On the surface, it is the story of a man who fails to reach the camp and consequently freezes to death. Though he is strapping and able-bodied, he is not familiar with the power of cold and what it can do to the frail human body. Too much caution against snow and extremely low temperatures do not pose any real challenge to a masculine man like him. This is how he thinks. In some naiveté, he sets out and calculates that he would join the boys at camp for supper. He underestimates the -50 degrees temperature. His dog knows what he does not. “The animal was worried by the great cold. It knew that this was no time for traveling. Its own feeling was closer to the truth than the man’s judgment.”
The man, along with his dog, walks toward the camp. It takes him a while to know that some of his limbs are already numb. Later on, he has to see his hands and legs to know that they are still attached to his body. He decides to build a fire. The story carries a beautiful description of how he goes about this. He successfully builds a fire, but it dies out because a big load of snow falls from the tree under which he made it.
As one reads, one walks with the man and his dog through the chilling snowscape. The wintry air, the unbroken white of the landscape and the vulnerability of the man are shown with such skill that one feels the ‘chill,’ and the danger this poses to man’s life, in one’s gut. In fact, man, animal, and nature interact in fascinating ways. One can really reflect on these themes. In the end, the overconfident man, the adventurer, succumbs to the hostile nature.

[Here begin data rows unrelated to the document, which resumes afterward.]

/-- A load, a load-reserved at the line's last byte, a store that owns the line, and the writeback entries of a core. -/
theorem witness_Coherence :
    (let s := cored { l1 := [(1, .m)] }
     Asks s 0 0x40000 ∧ (s.line 0x40000).at 0 = .i ∧ s.readBar (64 * 0x40000 + 63) .lr = false ∧ s.readBar (64 * 0x40000) .load = false ∧
     s.cacheable (64 * 0x40000 + 63) = true ∧ s.refusal 0 (64 * 0x40000 + 63) false = none ∧ s.refusal 0 (64 * 0x40000) true = none ∧
     0 + (List.replicate 64 (0 : Byte)).length ≤ 64 ∧ (∀ k ∈ [StoreKind.store, .amo], s.ownBar (64 * 0x40000) k = false ∧ s.scFails 0 0x40000 k = false)) ∧
    (let s := cored { l1 := [(0, .s), (3, .s)] }
     let q : Rival := ⟨3, 0, 56, [1, 2, 3, 4, 5, 6, 7, 8], .store⟩
     Asks s 0 0x40000 ∧ (s.line 0x40000).at 0 = .s ∧ s.rivalsOk 0 56 [9] [q] = true ∧ s.refusal 0 (64 * 0x40000) true = none ∧
     tget 0 s.cc.top (0x40000 % 2) = 0 ∧ s.ownBar (64 * 0x40000) .sc = false ∧ (s.putCore 0 { s.core 0 with resv := some 0x40000 }).scFails 0 0x40000 .sc = false) ∧
    (∀ st ∈ [Mesi.e, .m], let s := cored { l1 := [(0, st)] }
     s.coreReq 0 = true ∧ s.cacheable (64 * 0x40000) = true ∧ 60 + [(1 : Byte), 2, 3, 4].length ≤ 64 ∧ (s.line 0x40000).at 0 = st) ∧
    (let w : Rival := ⟨3, 0, 63, [1], .store⟩
     let s := cored { losers := [w] }
     (s.line 0x40000).losers = w :: [] ∧ w.master.toNat < 4 ∧ (s.l2Lines 0x40000).length < 16) ∧
    ((cored { l1 := [(3, .e)] }).line 0x40000).at 3 = .e ∧ ((cored { l1 := [(3, .s)] }).line 0x40000).at 3 = .s ∧
    (let s := cored {} { wb := [(7, { line := 0x40000 }), (8, { absorbed := true })] }
     s.domOn 3 = true ∧ (s.core 3).wb.find? (fun x => x.1 = 7) = some (7, { line := 0x40000 }) ∧
     (s.core 3).wb.find? (fun x => x.1 = 8) = some (8, { absorbed := true })) := by
  unfold Asks
  decide +kernel

/-- A line of one owner, read by another core. -/
theorem witness_OneOwner : (∀ j, j < 4 → ∀ k, k < 4 → j ≠ k →
      (((cored { l1 := [(1, .m)] }).line 0x40000).at j = .m ∨ ((cored { l1 := [(1, .m)] }).line 0x40000).at j = .e) →
      ((cored { l1 := [(1, .m)] }).line 0x40000).at k = .i) ∧
    (∃ t, exec (.readShared 0 ⟨0x40000, 0⟩ .load .ok none) (cored { l1 := [(1, .m)] }) = .next t) ∧
    (∃ t, exec (.readUnique 0 ⟨0x40000, 0⟩ [] .store .ok none []) (cored { l1 := [(1, .m)] }) = .next t) ∧
    (∃ t, exec (.upgrade 0 ⟨0x40000, 0⟩ [] .store .ok []) (cored { l1 := [(1, .m)] }) = .next t) ∧
    (∃ t, exec (.replay 0x40000) (cored { l1 := [(1, .m)] }) = .next t) ∧ ∃ t, exec (.cleanEvict 1 0x40000) (cored { l1 := [(1, .m)] }) = .next t := by
  refine ⟨by decide +kernel, ⟨_, rfl⟩, ⟨_, rfl⟩, ⟨_, rfl⟩, ⟨_, rfl⟩, ⟨_, rfl⟩⟩

theorem witness_PortAndMemory : (cored {}).masterUp 11 0 = true ∧ (cored {}).cacheable (64 * 0x40000) = true ∧ (cored {}).refusal 11 (64 * 0x40000) false = none ∧
    (cored {}).wbHit 0x40000 = none ∧ (cored {}).refusal 11 (64 * 0x40000) true = none ∧ ((cored {}).line 0x40000).losers = [] ∧
    (cored {}).ddrUp = true ∧ bit (cored {}).cc.memCfg.toNat 0 = true ∧ fld (cored {}).cc.memCfg.toNat 3 2 ≠ 0 := by decide +kernel

/-- Sources 128 and 143 are pending and enabled in context 7. -/
def plics : State :=
  alone.setCc { alone.cc with plic := { prio := [(128, 3), (143, 7)], en := [(7 * 1024 + 128, true), (7 * 1024 + 143, true)], pend := [(128, true), (143, true)] } }

theorem witness_ControlComplex : (plics.plicBest 7 = 143 ∧ plics.domOn 6 = true ∧ plics.plicPending 128 = true ∧
      tget false plics.cc.plic.en (7 * 1024 + 128) = true ∧ 0 < (tget 0 plics.cc.plic.prio 128).toNat) ∧
    (alone.domOn 3 = true ∧ alone.domOn 4 = true ∧ (alone.core 3).tickOk 3 = true ∧ (alone.core 3).tickOk 0 = false) ∧
    (let s := withCfg (cored {} { park := true }) [(sid 3 3 1, 0)]
     s.domOn 3 = true ∧ s.effOn 3 = false ∧ (s.core 3).park = true ∧ s.coreEmpty 3 = true ∧ s.pwr.entry = false ∧ s.ticking = true ∧
     s.parkable 3 = true ∧ (s.setTime { s.time with phase := 5 }).coreEmpty 3 = true ∧
     (s.setTime { s.time with phase := 5 }).time.phase = 5) ∧
    (let s := (alone.setPwr { alone.pwr with entry := true, dom := [(4, .on), (5, .on)] }).setTime { alone.time with phase := 5 }
     s.domOn 4 = true ∧ s.pwr.entry = true ∧ [0, 1, 2, 3].all (fun c => !s.domOn c) = true ∧ s.time.phase = 5) ∧
    (let l : LineC := { inL2 := true, dirty := true, l2d := 7 }
     let s := (cored l).setCmt { (cored l).cmt with queue := [{ loading := true, tuples := [(sid 3 4 1, 0)] }] }
     s.domOn 4 = true ∧ s.pwr.entry = false ∧ s.slicesLeaving = true ∧ s.cc.lines = [(0x40000, l)]) := by decide +kernel

/-- The phase H5 leaves that core clean and its domain on. -/
theorem witness_ControlComplex_parks : let s := withCfg (cored {} { park := true }) [(sid 3 3 1, 0)]
    ((s.setTime { s.time with phase := 4 }).advance {} 5).parkable 3 = true := by decide +kernel

/-- The NV store at work. -/
def nved (s : State) (n : NvSt) : State := s.setNv { n with ok := true }

/-- Slot A after a write of `n` bytes as record 1. -/
def slotted (n : Nat) : NvSt :=
  { mib := 16, state := 0, flash := ((({ mib := 16, active := 1 } : NvSt).planOf (payloadOf [(1, List.replicate n 0)]) 1).foldl (fun f o => o.apply f) []) }

/-- A write too long, out of range, waiting behind another, starting with and without data; a read waiting, answered and too short. -/
theorem witness_NvStore_requests :
    (∀ n ∈ [0, 4, 65536], let q := req 0x50 (BitVec.ofNat 32 n) 0x00000001
     let s := nved (asks hosted q) { state := 0 }
     (s.ring 0).oldest 0x50 = some q ∧ s.nv.state ≠ 4 ∧ recordOk (0 / 8) (q.desc.arg2N % 2 ^ 32) = true ∧ q.desc.argN = n ∧
     q.desc.arg2N % 2 ^ 32 ≠ 0xFF000001 ∧ s.nv.writing = none ∧ s.nv.queue = [] ∧ (nved s { state := 2, writing := some {} }).nv.writing.isSome = true) ∧
    (let q := req 0x50 65537 0x00000001
     ((asks hosted q).ring 0).oldest 0x50 = some q ∧ recordOk (0 / 8) (q.desc.arg2N % 2 ^ 32) = true ∧ 65536 < q.desc.argN) ∧
    (let q := req 0x51 4 0x01000001
     ((asks hosted q).ring 0).oldest 0x51 = some q ∧ recordOk (0 / 8) (q.desc.arg2N % 2 ^ 32) = false) ∧
    (let q := req 0x51 4 1
     let s (n : Nat) : State := nved (asks hosted q) (slotted n)
     ((s 4).ring 0).oldest 0x51 = some q ∧ (s 4).nv.state ≠ 4 ∧ recordOk (0 / 8) (q.desc.arg2N % 2 ^ 32) = true ∧
     (readSlot (s 5).nv.flash (slotBase (s 5).nv.mib (s 5).nv.active)).isSome = true ∧ (readSlot (s 4).nv.flash (slotBase 16 0)).isSome = true ∧
     (s 4).nv.writing = none ∧ (s 4).nv.queue = [] ∧ (tget [] (s 4).nv.recs 1).length ≤ q.desc.argN ∧ q.desc.argN < (tget [] (s 5).nv.recs 1).length) := by
  decide +kernel

theorem witness_NvStore_data : (payloadOf (putRecord [] 1 (List.replicate 4 0))).length ≤ 2096640 ∧
    MayRead (asks hosted (req 0x50 4 1)) (0 / 8) (req 0x50 4 1).desc.addrN 4 := by
  unfold MayRead
  decide +kernel

theorem witness_NvStore_flash :
    (let o : FlashOp := { erase := true, step := 2 }
     let s := nved alone { plan := [o], writing := some {}, gateSince := some 0 }
     s.domOn 61 = true ∧ s.nv.ok = true ∧ s.nv.busy = none ∧ s.nv.plan = o :: [] ∧ o.step ≠ 1 ∧ s.gateOpen o.erase = false ∧
     (s.setPsu { s.psu with holdup := 402000, mainsLost := false }).gateOpen o.erase = true ∧ (nved alone { plan := [o] }).nv.gateSince = none ∧
     s.nv.gateSince = some 0 ∧ s.nv.writing = some {} ∧ o.step ≤ 4 ∧ (late s).nv.gateSince = some 0 ∧
     (0 : BitVec 64).toNat + (late s).cfg 0x60 0 3 ≤ (late s).time.tick.toNat ∧ (late s).nv.queue = [] ∧
     (nved alone { busy := some o }).nv.busy = some o ∧ (nved alone { busy := some o }).nv.writing = none ∧ o.step ≠ 4 ∧
     (late (nved alone { busy := some o })).flashLate o = true) ∧
    (let p : FlashOp := { erase := false, step := 3, addr := 4, data := [1, 2] }
     p.step ≠ 4 ∧ flashBytes (flashProgram (nved alone { busy := some p }).nv.flash p.addr p.data) p.addr p.data.length = p.data) := by decide +kernel

/-- Channel 7 supplies domain 20 (or is addressed), driven. -/
def pol (pg : BitVec 8) (v : DomState) : State :=
  withCfg ((dom' alone 20 v).setPwr { (dom' alone 20 v).pwr with polEn := 0x80, polPg := pg }) [(sid 3 0x87 1, 0x40), (sid 3 0x87 2, 0x100000)]

theorem witness_PowerDomains : ((dom' alone 63 .poweringUp).domSt 63 = .poweringUp ∧ (dom' alone 63 .poweringUp).pwr.upQ = []) ∧
    (bit (pol 0 .poweringUp).pwr.polEn.toNat 7 = true ∧ bit (pol 0 .poweringUp).pwr.polPg.toNat 7 = false ∧ (late (pol 0 .poweringUp)).pgLate 7 = true ∧
     bit ((pol 0 .poweringUp).polMask 7) 20 = true ∧ (pol 0 .poweringUp).domSt 20 = .poweringUp ∧ bit ((pol 0 .poweringUp).polMask 7) 21 = false) ∧
    (bit (pol 0x80 .on).pwr.polEn.toNat 7 = true ∧ (pol 0x80 .on).domOn 20 = true ∧ (pol 0x80 .on).polMask 7 = 0x100000 ∧
     ∀ x, x < 64 → bit 0x100000 x = true → x = 20) ∧
    (alone.domOn 63 = true ∧ alone.domOn 6 = true ∧ tget false alone.cc.plic.claimed 5 = false) ∧
    ((pol 0 .on).addressed 7 = true ∧ (nth 0 [0, 0, 0, 0, 0, 0, 0, (0x10 : BitVec 16)] 7).toNat &&& faultBits ≠ 0) := by decide +kernel

theorem witness_PowerDomains_quiet : ∀ w ∈ List.replicate 8 (0 : BitVec 16), w = 0 := fun _ h => List.eq_of_mem_replicate h

/-- Profile 2 in force, with CK_E stopped or not, settings of the supply. -/
def asleep (off : Bool) (l : Map Word) : State :=
  withCfg ((alone.setTime { alone.time with ckeOff := off }).setPwr { alone.pwr with profile := 2, dom := if off then [] else alone.pwr.dom }) l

Just before he becomes supremely exhausted and the death seems near; he looks at the dog and wants to kill the dog to save himself from dying. But the dog senses the change in the man’s voice, his gesture, the danger of it all. However, the man could not move his limbs to carry out the deed.
At the end, the man seems sitting in an upright position, not moving or doing anything, nor attempting to build a fire. “Never in the dog’s experience had it known a man to sit like that.” The dog intuitively senses death. This is how Jack London writes about the dog’s response:
“… the dog howled loudly. And still later it moved close to the man and caught the smell of death. This made the animal back away. A little longer it delayed, howling under the stars that leaped and danced and shone brightly in the cold sky. Then it turned and ran along the trail toward the camp it knew, where there were the other food providers and fire providers.”
It is such a remarkable story because it tells us things about life, about beauty, about other beings, other worlds that are not ours–not in a way we think they are. The man, for instance, except for his too cocky ideas about his own superiority, is admirable. He fights to the end. One wants him to survival and see him to make it to the camp. We like happy endings in life as well as in fiction. Jack London does not disappoint in because at least one of the two makes it to the camp.